I've finally managed to run Dovecot without errors in two computers with maildir and indexes stored in NFS. I added a page to wiki about this:
Suggestions how to keep attribute cache enabled but to allow Dovecot to specifically request not to use a cached value (when it's important) would be welcome.
On Tue, Apr 25, 2006 at 05:33:10PM +0300, Timo Sirainen wrote:
I've finally managed to run Dovecot without errors in two computers with maildir and indexes stored in NFS. I added a page to wiki about this:
I presume the comments about locking only relate to mbox storage (and the indexes), not maildir, as maildir is lock free and always NFS-safe by design.. right?
it might be worth mentioning this in the document...
grant.
On Wed, 2006-04-26 at 00:36 +1000, grant beattie wrote:
On Tue, Apr 25, 2006 at 05:33:10PM +0300, Timo Sirainen wrote:
I've finally managed to run Dovecot without errors in two computers with maildir and indexes stored in NFS. I added a page to wiki about this:
I presume the comments about locking only relate to mbox storage (and the indexes), not maildir, as maildir is lock free and always NFS-safe by design.. right?
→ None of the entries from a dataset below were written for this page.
/-! ### The statements -/

/-- Settles O2, by what a register write shows in each register. -/
theorem hostRegisterWriteKeepsFieldBits : Obligations.HostRegisterWriteKeepsFieldBits := by
  intro s i v rest hb hp hi
  refine ⟨writeReg i v { s with pending := rest }, ?_, writeReg_frame i v _, fun j => ?_⟩
  · simp [step, hb, nextAccess, hp, hostStep, hi]
  · rw [readReg_writeReg, readReg_pending]

/-- Settles O3: STATUS bit by bit, SYMINFO as the sum of fields that do not overlap. -/
theorem statusAndSyminfoReadTheirFields : Obligations.StatusAndSyminfoReadTheirFields := by
  refine ⟨statusWord_bit, fun s hv => by simp [readReg, syminfoWord, hv], fun s hv hwf => ?_⟩
  obtain ⟨⟨-, hver⟩, hsize, hmask, -⟩ := hwf
  have : s.sym.size < 2 ^ 8 := by rw [hsize, sideOf]; omega
  exact syminfoWord_toNat hv (by omega) (by omega) this

end Sys2Proof.Machine
end

section
/-! PROOFS. What one stage can do, a command as the run of its stages, and what follows for STAGE, SYM and RESULT
(spec/10_state.md R27, R33, R40; spec/49_commands.md R260). -/

namespace Sys2Proof.Machine

/-! ### One stage -/

/-- What an operation can do whose outputs are all in the hidden working state, before the stage `p`: raise, or replace
the working state and go on to `p`. -/
inductive WorkStep (p : Stage) (s : State) : State → Prop
  | raised (c : Cause) : WorkStep p s (raise c s)
  | worked (w : Work) : WorkStep p s (setStage p (setWork w s))

theorem WorkStep.stage_of_busy {p : Stage} {s t : State} (h : WorkStep p s t) (hb : t.busy = true) : t.stage = p := by
  cases h with
  | raised c => simp at hb
  | worked w => rfl

theorem WorkStep.stage_of_idle {p : Stage} {s t : State} (h : WorkStep p s t) (hs : s.busy = true)
    (hb : t.busy = false) : t.stage = .s0 := by
  cases h with
  | raised c => rfl
  | worked w => simp [hs] at hb

theorem WorkStep.sym_eq {p : Stage} {s t : State} (h : WorkStep p s t) : t.sym = s.sym := by
  cases h <;> rfl

theorem WorkStep.result_eq {p : Stage} {s t : State} (h : WorkStep p s t) : t.result = s.result := by
  cases h <;> rfl

theorem execS1Segb_workStep {s t : State} (h : execS1Segb s = .next t) : WorkStep .s2 s t := by
  obtain h | ⟨i, h⟩ | h | ⟨_, segs, -, -, h⟩ := execS1Segb_cases h
  · cases h; exact .raised _
  · cases h
  · cases h; exact .raised _
  · cases h; exact .worked _

theorem execS2Vsel_workStep {s t : State} (h : execS2Vsel s = .next t) : WorkStep .s3 s t := by
  obtain ⟨-, h'⟩ | ⟨v, n, -, h'⟩ := execS2Vsel_cases s <;> rw [h'] at h <;> cases h
  · exact .raised _
  · exact .worked _

theorem execS3Boost_workStep {s t : State} (h : execS3Boost s = .next t) : WorkStep .s4 s t := by
  cases h; exact .worked _

theorem execS4Asm_workStep {s t : State} (h : execS4Asm s = .next t) : WorkStep .s5 s t := by
  obtain h' | h' | ⟨bb, -, -, h'⟩ := execS4Asm_cases s <;> rw [h'] at h <;> cases h
  · exact .raised _
  · exact .raised _
  · exact .worked _

theorem execS5Rsenc_workStep {s t : State} (h : execS5Rsenc s = .next t) : WorkStep .s6 s t := by
  cases h; exact .worked _

theorem execS6Ilv_workStep {s t : State} (h : execS6Ilv s = .next t) : WorkStep .s7 s t := by
  cases h; exact .worked _

theorem execS7Fpat_workStep {s t : State} (h : execS7Fpat s = .next t) : WorkStep .s8 s t := by
  cases h; exact .worked _

theorem execS8Place_workStep {s t : State} (h : execS8Place s = .next t) : WorkStep .s9 s t := by
  cases h; exact .worked _

/-- S9 searches where FMASK is -1, and takes FMASK where it is not. -/
theorem execS9Msel_cases (s : State) :
    (s.work.fmask = -1 ∧ execS9Msel s = .next (setStage .s10 (setWork (autoSelect s.cfg s.work) s)))
      ∨ (s.work.fmask ≠ -1
        ∧ execS9Msel s = .next (setStage .s10 (setWork { s.work with bestMask := s.work.fmask.toNat } s))) := by
  unfold execS9Msel
  split
  · exact .inl ⟨‹_›, rfl⟩
  · exact .inr ⟨‹_›, rfl⟩

theorem execS9Msel_workStep {s t : State} (h : execS9Msel s = .next t) : WorkStep .s10 s t := by
  obtain ⟨-, h'⟩ | ⟨-, h'⟩ := execS9Msel_cases s <;> rw [h'] at h <;> cases h <;> exact .worked _

/-- The state after S10: the Symbol committed, and M and F as they are in it (R241). -/
def finalState (s : State) : State :=
  setStage .s0 (commit (finalSym s.work) (setWork (withCanvas (finalCanvas s.work) s.work) s))

@[simp] theorem finalState_busy (s : State) : (finalState s).busy = s.busy := by simp [finalState]
@[simp] theorem finalState_stage (s : State) : (finalState s).stage = .s0 := by simp [finalState]
@[simp] theorem finalState_result (s : State) : (finalState s).result = s.result := by simp [finalState]

theorem execS10Final_eq (s : State) : execS10Final s = .next (finalState s) := rfl

/-- What S11 can do: put a module in RESULT, or raise. -/
theorem execS11Getm_cases {s t : State} (h : execS11Getm s = .next t) :
    (∃ b, t = setStage .s0 (setResult b s)) ∨ t = raise .coordRange s := by
  rw [execS11Getm] at h
  obtain ⟨-, h'⟩ | ⟨-, h'⟩ := getModule_cases (coordX s.cmd) (coordY s.cmd) s <;> rw [h'] at h <;> cases h
  · exact .inl ⟨_, rfl⟩
  · exact .inr rfl

/-- The operation of a stage of a command in progress: the completion of R260 in S0 (R40, R97). -/
def stageOp : Stage → State → Out
  | .s0 => fun s => .next (complete s)
  | .s1 => execS1Segb
  | .s2 => execS2Vsel
  | .s3 => execS3Boost
  | .s4 => execS4Asm
  | .s5 => execS5Rsenc
  | .s6 => execS6Ilv
  | .s7 => execS7Fpat
  | .s8 => execS8Place
  | .s9 => execS9Msel
  | .s10 => execS10Final
  | .s11 => execS11Getm

/-- A command in progress runs the operation that STAGE selects. -/
theorem advance_eq_stageOp (s : State) : advance s = stageOp s.stage s := by
  cases h : s.stage <;> simp [advance, h, Stage.code, decode, decodeStage, exec, stageOp]

/-- Everything one stage of a command in progress can do: complete the command, step from S1 to S9 in order, commit the
Symbol, read the module, or raise. -/
theorem advance_cases {s t : State} (h : advance s = .next t) :
    (s.stage = .s0 ∧ t = complete s)
      ∨ (∃ p, p ≠ .s11 ∧ WorkStep p s t)
      ∨ (s.stage = .s10 ∧ t = finalState s)
      ∨ (s.stage = .s11 ∧ ((∃ b, t = setStage .s0 (setResult b s)) ∨ t = raise .coordRange s)) := by
  rw [advance_eq_stageOp] at h
  cases hs : s.stage <;> rw [hs] at h
  case s0 => cases h; exact .inl ⟨rfl, rfl⟩
  case s1 => exact .inr (.inl ⟨_, by decide, execS1Segb_workStep h⟩)
  case s2 => exact .inr (.inl ⟨_, by decide, execS2Vsel_workStep h⟩)
  case s3 => exact .inr (.inl ⟨_, by decide, execS3Boost_workStep h⟩)
  case s4 => exact .inr (.inl ⟨_, by decide, execS4Asm_workStep h⟩)
  case s5 => exact .inr (.inl ⟨_, by decide, execS5Rsenc_workStep h⟩)
  case s6 => exact .inr (.inl ⟨_, by decide, execS6Ilv_workStep h⟩)
  case s7 => exact .inr (.inl ⟨_, by decide, execS7Fpat_workStep h⟩)
  case s8 => exact .inr (.inl ⟨_, by decide, execS8Place_workStep h⟩)
  case s9 => exact .inr (.inl ⟨_, by decide, execS9Msel_workStep h⟩)
  case s10 => rw [stageOp, execS10Final_eq] at h; cases h; exact .inr (.inr (.inl ⟨rfl, rfl⟩))
  case s11 => exact .inr (.inr (.inr ⟨rfl, execS11Getm_cases h⟩))

/-! ### Runs of stages -/

theorem andThen_assoc (o : Out) (f g : State → Out) :
    andThen (andThen o f) g = andThen o fun s => andThen (f s) g := by
  cases o with
  | next s => cases hb : s.busy <;> simp [andThen, hb]
  | fault r => rfl
  | refused r => rfl

theorem finish_andThen (o : Out) (f : State → Out) : finish (andThen o f) = andThen o fun s => finish (f s) :=
  andThen_assoc o f _

theorem finish_next_idle {s : State} (h : s.busy = false) : finish (.next s) = .next s := by
  simp [finish, h]

theorem finish_next_busy {s : State} (h : s.busy = true) : finish (.next s) = .next (complete s) := by
  simp [finish, h]

/-- A finished command has left BUSY. -/
theorem finish_idle {o : Out} {t : State} (h : finish o = .next t) : t.busy = false := by
  obtain ⟨s, -, ⟨-, rfl⟩ | ⟨hs, rfl⟩⟩ := finish_next_cases h
  · rfl
  · exact hs

theorem runStages_idle (n : Nat) {s : State} (h : s.busy = false) : runStages n s = .next s := by
  cases n <;> simp [runStages, h]

theorem runStages_succ (n : Nat) {s : State} (h : s.busy = true) :
    runStages (n + 1) s = andThen (advance s) (runStages n) := by
  simp only [runStages, h, if_true]
  cases advance s with
  | next t =>
    cases hb : t.busy
    · simp [hb, runStages_idle]
    · simp [hb]
  | fault r => rfl
  | refused r => rfl

/-- What every stage of a command keeps, the run of its stages keeps. -/
theorem runStages_keeps {P : State → Prop}
    (hP : ∀ s t, P s → s.busy = true → advance s = .next t → P t) (n : Nat) {s t : State} (hs : P s)
    (h : runStages n s = .next t) : P t := by
  induction n generalizing s with
  | zero => cases h; exact hs
  | succ n ih =>
    cases hb : s.busy
    · rw [runStages_idle _ hb] at h; cases h; exact hs
    · rw [runStages_succ n hb] at h
      obtain ⟨u, hu, ⟨-, h⟩ | ⟨-, rfl⟩⟩ := andThen_next_cases h
      · exact ih (hP s u hs hb hu) h
      · exact hP s _ hs hb hu

/-- A command is executing, and its next stage is `p`. -/
def AtStage (p : Stage) (s : State) : Prop := s.busy = true ∧ s.stage = p

/-- From S0 on, a command in progress completes. -/
theorem runStages_s0 (n : Nat) {s : State} (h : AtStage .s0 s) : runStages (n + 1) s = finish (.next s) := by
  rw [runStages_succ n h.1, advance_eq_stageOp, h.2, stageOp, andThen_next_idle _ rfl, finish_next_busy h.1]

theorem runStages_s10 (n : Nat) {s : State} (h : AtStage .s10 s) : runStages (n + 2) s = finish (execS10Final s) := by
  have hb : (finalState s).busy = true := (finalState_busy s).trans h.1
  rw [runStages_succ _ h.1, advance_eq_stageOp, h.2, stageOp, execS10Final_eq, andThen_next_busy _ hb,
    runStages_s0 n ⟨hb, finalState_stage s⟩]

theorem runStages_s11 (n : Nat) {s : State} (h : AtStage .s11 s) : runStages (n + 2) s = finish (execS11Getm s) := by
  rw [runStages_succ _ h.1, advance_eq_stageOp, h.2, stageOp, execS11Getm]
  obtain ⟨-, h'⟩ | ⟨-, h'⟩ := getModule_cases (coordX s.cmd) (coordY s.cmd) s <;> rw [h']
  · exact (andThen_next_busy _ (by exact h.1)).trans (runStages_s0 n ⟨h.1, rfl⟩)
  · rw [andThen_next_idle _ rfl, finish_next_idle rfl]

/-- A stage before a continuation `f` that the stages after it amount to. -/
theorem runStages_from {p q : Stage} {n : Nat} {f : State → Out}
    (hstep : ∀ s t, stageOp p s = .next t → WorkStep q s t) (hrest : ∀ t, AtStage q t → runStages n t = f t)
    (s : State) (h : AtStage p s) : runStages (n + 1) s = andThen (stageOp p s) f := by
  rw [runStages_succ n h.1, advance_eq_stageOp, h.2]
  cases ho : stageOp p s with
  | next t =>
    cases ht : t.busy
    · rw [andThen_next_idle _ ht, andThen_next_idle _ ht]
    · rw [andThen_next_busy _ ht, andThen_next_busy _ ht, hrest t ⟨ht, (hstep s t ho).stage_of_busy ht⟩]
  | fault r => rfl
  | refused r => rfl

/-- Stages S2 to S10 and the completion, as the run of the stages from S2. -/
theorem runStages_s2 (n : Nat) {s : State} (h : AtStage .s2 s) : runStages (n + 10) s = finish (runFromS2 s) := by
  have h9 := runStages_from (p := .s9) (fun _ _ => execS9Msel_workStep) fun _ => runStages_s10 n
  have h8 := runStages_from (p := .s8) (fun _ _ => execS8Place_workStep) h9
  have h7 := runStages_from (p := .s7) (fun _ _ => execS7Fpat_workStep) h8
  have h6 := runStages_from (p := .s6) (fun _ _ => execS6Ilv_workStep) h7
  have h5 := runStages_from (p := .s5) (fun _ _ => execS5Rsenc_workStep) h6
  have h4 := runStages_from (p := .s4) (fun _ _ => execS4Asm_workStep) h5
  have h3 := runStages_from (p := .s3) (fun _ _ => execS3Boost_workStep) h4
  have h2 := runStages_from (p := .s2) (fun _ _ => execS2Vsel_workStep) h3
  simp only [runFromS2, finish_andThen, andThen_assoc]
  exact h2 s h

/-- Stages S1 to S10 and the completion, as the run of the stages from S1. -/
theorem runStages_s1 (n : Nat) {s : State} (h : AtStage .s1 s) :
    runStages (n + 11) s = finish (andThen (execS1Segb s) runFromS2) := by
  rw [finish_andThen]
  exact runStages_from (p := .s1) (fun _ _ => execS1Segb_workStep) (fun _ => runStages_s2 n) s h

/-! ### The commands -/

/-- The state in which ENCTXT enters S1 (R261). -/
def enctxtStart (ecc : Level) (s : State) : State :=
  setStage .s1 (latchOperands ecc 1 40 (-1) true (startEncode (encodeEnctxt ecc) s))

/-- The state in which ENCSEG enters S2, its checks passed and its segments cut (R262). -/
def encsegStart (ecc : Level) (minv maxv : Nat) (mask : Int) (boost : Bool) (segs : List Segment) (s : State) : State :=
  setStage .s2 (latchOperands ecc minv maxv mask boost
    (setWork { Work.reset with segs := segs } (startEncode (encodeEncseg ecc minv maxv mask boost) s)))

/-- The state in which GETMOD enters S11 (R263). -/
def getmodStart (x y : Int) (s : State) : State := setStage .s11 (startCommand (encodeGetmod x y) s)

theorem execEnctxt_eq_runStages (ecc : Level) (s : State) :
    execEnctxt ecc s = runStages 12 (enctxtStart ecc s) :=
  (runStages_s1 1 ⟨rfl, rfl⟩).symm

theorem finish_runFromS2_encsegStart (ecc : Level) (minv maxv : Nat) (mask : Int) (boost : Bool) (segs : List Segment)
    (s : State) : finish (runFromS2 (encsegStart ecc minv maxv mask boost segs s))
      = runStages 12 (encsegStart ecc minv maxv mask boost segs s) :=
  (runStages_s2 2 ⟨rfl, rfl⟩).symm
No. Maildir is lockless only if
a) You don't really care about concurrent mailbox access. It works most of the time, as long as you're not doing heavy concurrent accessing. I'm not a fan of this solution, but that's how pretty much all other maildir MUAs work.
b) You're using an operating system and/or filesystem which never skips files in readdir() system call while files are being added/removed/renamed. I don't know of any such OS/FS.
So, Dovecot locks all maildir accesses.
Anyway, the comments about locks only mean index file locking. Those are the same with all mail storages.
On Tue, 2006-04-25 at 17:33 +0300, Timo Sirainen wrote:
I've finally managed to run Dovecot without errors in two computers with maildir and indexes stored in NFS. I added a page to wiki about this:
Suggestions how to keep attribute cache enabled but to allow Dovecot to specifically request not to use a cached value (when it's important) would be welcome.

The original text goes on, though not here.